Quali categorie di professionisti sono esonerate dalla prova preliminare del concorso per uditore giudiziario secondo il Decreto-Legge 234/2004?
Spiegato da FiscoAI
Il Decreto-Legge 234/2004 interviene sulla disciplina del concorso per uditore giudiziario, stabilendo nuove categorie di candidati che possono accedere direttamente alle prove successive senza sostenere la prova preliminare. Si applica ai concorsi banditi nel 2004 e successivamente, nonché retroattivamente a quelli già indetti alla data di entrata in vigore del decreto.
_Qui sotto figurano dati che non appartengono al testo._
theorem releaseHookRegs_keeps {s0 : State} (f t : Nat) (s : State) (hK : Keeps s0 s) :
    Keeps s0 (releaseHookRegs f t s) := by
  unfold releaseHookRegs
  repeat' first
    | with_reducible assumption | (extract_lets +onlyGivenNames x; have h1 : Keeps s0 x := ?_; clear_value x; rotate_left; subst x)
    | (extract_lets +onlyGivenNames x; subst x) | with_reducible apply applyHookRegs_keeps | with_reducible apply Keeps.ite | split
    | with_reducible refine Keeps.upd ?_ rfl rfl rfl rfl rfl rfl

theorem endRun_keeps {s0 : State} (f : Nat) (st : Status) (s : State) (hK : Keeps s0 s) :
    Keeps s0 (endRun f st s) := by
  unfold endRun
  repeat' first
    | with_reducible assumption | intro _ | (extract_lets +onlyGivenNames x; have h1 : Keeps s0 x := ?_; clear_value x; rotate_left; subst x)
    | (extract_lets +onlyGivenNames x; subst x) | with_reducible apply State.setReg_keeps | with_reducible apply State.setF_keeps
    | with_reducible apply State.bump_keeps | with_reducible apply setFid_keeps | with_reducible apply fidEvent_keeps
    | with_reducible apply nextRun_keeps | with_reducible apply releaseHookRegs_keeps | with_reducible apply Keeps.ite | split
    | with_reducible refine Keeps.upd ?_ rfl rfl rfl rfl rfl rfl

theorem raiseHook_keeps {s0 : State} (f : Nat) (r : HookRun) (b : Nat) (s : State) (hK : Keeps s0 s) :
    Keeps s0 (raiseHook f r b s) := by
  unfold raiseHook
  repeat' first
    | with_reducible assumption | intro _ | (extract_lets +onlyGivenNames x; have h1 : Keeps s0 x := ?_; clear_value x; rotate_left; subst x)
    | (extract_lets +onlyGivenNames x; subst x) | with_reducible apply raiseEn_keeps | with_reducible apply updSet_keeps
    | with_reducible apply Keeps.ite | split | with_reducible refine Keeps.upd ?_ rfl rfl rfl rfl rfl rfl

theorem abortHooks_keeps {s0 : State} (id : Nat) (s : State) (hK : Keeps s0 s) :
    Keeps s0 (abortHooks id s) := by
  unfold abortHooks
  repeat' first
    | with_reducible assumption | intro _ | (extract_lets +onlyGivenNames x; have h1 : Keeps s0 x := ?_; clear_value x; rotate_left; subst x)
    | (extract_lets +onlyGivenNames x; subst x) | with_reducible apply setFid_keeps | with_reducible apply refreshHookStatus_keeps
    | with_reducible apply endRun_keeps | with_reducible apply foldl_keeps | with_reducible apply Keeps.ite | split
    | with_reducible refine Keeps.upd ?_ rfl rfl rfl rfl rfl rfl

theorem sweepHooks_keeps {s0 : State} (s : State) (hK : Keeps s0 s) :
    Keeps s0 (sweepHooks s) := by
  unfold sweepHooks
  repeat' first
    | with_reducible assumption | intro _ | (extract_lets +onlyGivenNames x; have h1 : Keeps s0 x := ?_; clear_value x; rotate_left; subst x)
    | (extract_lets +onlyGivenNames x; subst x) | with_reducible apply abortHooks_keeps | with_reducible apply foldl_keeps
    | with_reducible apply Keeps.ite | split


/-! Sound -/

theorem setAud_keeps {s0 : State} (a : AudioState) (s : State) (hK : Keeps s0 s) :
    Keeps s0 (setAud a s) := by
  unfold setAud
  repeat' first
    | with_reducible assumption | (extract_lets +onlyGivenNames x; have h1 : Keeps s0 x := ?_; clear_value x; rotate_left; subst x)
    | (extract_lets +onlyGivenNames x; subst x) | with_reducible refine Keeps.upd ?_ rfl rfl rfl rfl rfl rfl

theorem setAmiStatus_keeps {s0 : State} (ami : Nat) (block : List Byte) (s : State) (hK : Keeps s0 s) :
    Keeps s0 (setAmiStatus ami block s) := by
  unfold setAmiStatus
  repeat' first
    | with_reducible assumption | (extract_lets +onlyGivenNames x; have h1 : Keeps s0 x := ?_; clear_value x; rotate_left; subst x)
    | (extract_lets +onlyGivenNames x; subst x) | with_reducible apply State.setBit_keeps | with_reducible apply setAud_keeps
    | with_reducible refine Keeps.upd ?_ rfl rfl rfl rfl rfl rfl

theorem setAmoLine_keeps {s0 : State} (amo : Nat) (l : AmoLine) (s : State) (hK : Keeps s0 s) :
    Keeps s0 (setAmoLine amo l s) := by
  unfold setAmoLine
  repeat' first
    | with_reducible assumption | (extract_lets +onlyGivenNames x; have h1 : Keeps s0 x := ?_; clear_value x; rotate_left; subst x)
    | (extract_lets +onlyGivenNames x; subst x) | with_reducible apply setAud_keeps | with_reducible refine Keeps.upd ?_ rfl rfl rfl rfl rfl rfl

theorem refreshAmi_keeps {s0 : State} (n : Nat) (s : State) (hK : Keeps s0 s) :
    Keeps s0 (refreshAmi n s) := by
  unfold refreshAmi
  repeat' first
    | with_reducible assumption | with_reducible apply State.setF_keeps

theorem audioEvent_keeps {s0 : State} (n : Nat) (s : State) (hK : Keeps s0 s) :
    Keeps s0 (audioEvent n s) := by
  unfold audioEvent
  repeat' first
    | with_reducible assumption | with_reducible apply fidEvent_keeps

theorem raiseAmo_keeps {s0 : State} (n b : Nat) (s : State) (hK : Keeps s0 s) :
    Keeps s0 (raiseAmo n b s) := by
  unfold raiseAmo
  repeat' first
    | with_reducible assumption | (extract_lets +onlyGivenNames x; have h1 : Keeps s0 x := ?_; clear_value x; rotate_left; subst x)
    | (extract_lets +onlyGivenNames x; subst x) | with_reducible apply State.setBit_keeps | with_reducible apply raiseEn_keeps
    | with_reducible apply audioEvent_keeps | with_reducible apply Keeps.ite | split | with_reducible refine Keeps.upd ?_ rfl rfl rfl rfl rfl rfl

theorem setSilent_keeps {s0 : State} (n : Nat) (v : Bool) (s : State) (hK : Keeps s0 s) :
    Keeps s0 (setSilent n v s) := by
  unfold setSilent
  repeat' first
    | with_reducible assumption | intro _ | (extract_lets +onlyGivenNames x; have h1 : Keeps s0 x := ?_; clear_value x; rotate_left; subst x)
    | (extract_lets +onlyGivenNames x; subst x) | with_reducible apply State.setBit_keeps | with_reducible apply setAud_keeps
    | with_reducible apply Keeps.ite | split | with_reducible refine Keeps.upd ?_ rfl rfl rfl rfl rfl rfl

theorem refreshAgroup_keeps {s0 : State} (g : Nat) (s : State) (hK : Keeps s0 s) :
    Keeps s0 (refreshAgroup g s) := by
  unfold refreshAgroup
  repeat' first
    | with_reducible assumption | intro _ | (extract_lets +onlyGivenNames x; have h1 : Keeps s0 x := ?_; clear_value x; rotate_left; subst x)
    | (extract_lets +onlyGivenNames x; subst x) | with_reducible apply State.setF_keeps | with_reducible apply State.setBit_keeps
    | with_reducible apply Keeps.ite | split | with_reducible refine Keeps.upd ?_ rfl rfl rfl rfl rfl rfl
Le categorie esonerate sono: avvocati abilitati all'esercizio della professione forense; laureati in giurisprudenza che hanno svolto funzioni di magistrato onorario per almeno quattro anni senza demerito; dottori di ricerca in materie giuridiche; e specializzati presso scuole di specializzazione giuridica riconosciute. Questa norma risponde a pronunce della giustizia amministrativa che richiedevano il riconoscimento di specifici percorsi formativi e professionali. Il decreto inoltre prolunga da tre a quattro anni il termine entro cui i concorsi devono essere banditi e consente la riapertura dei termini di partecipazione ai bandi già pubblicati, garantendo pari opportunità ai candidati che rientrano nelle nuove categorie.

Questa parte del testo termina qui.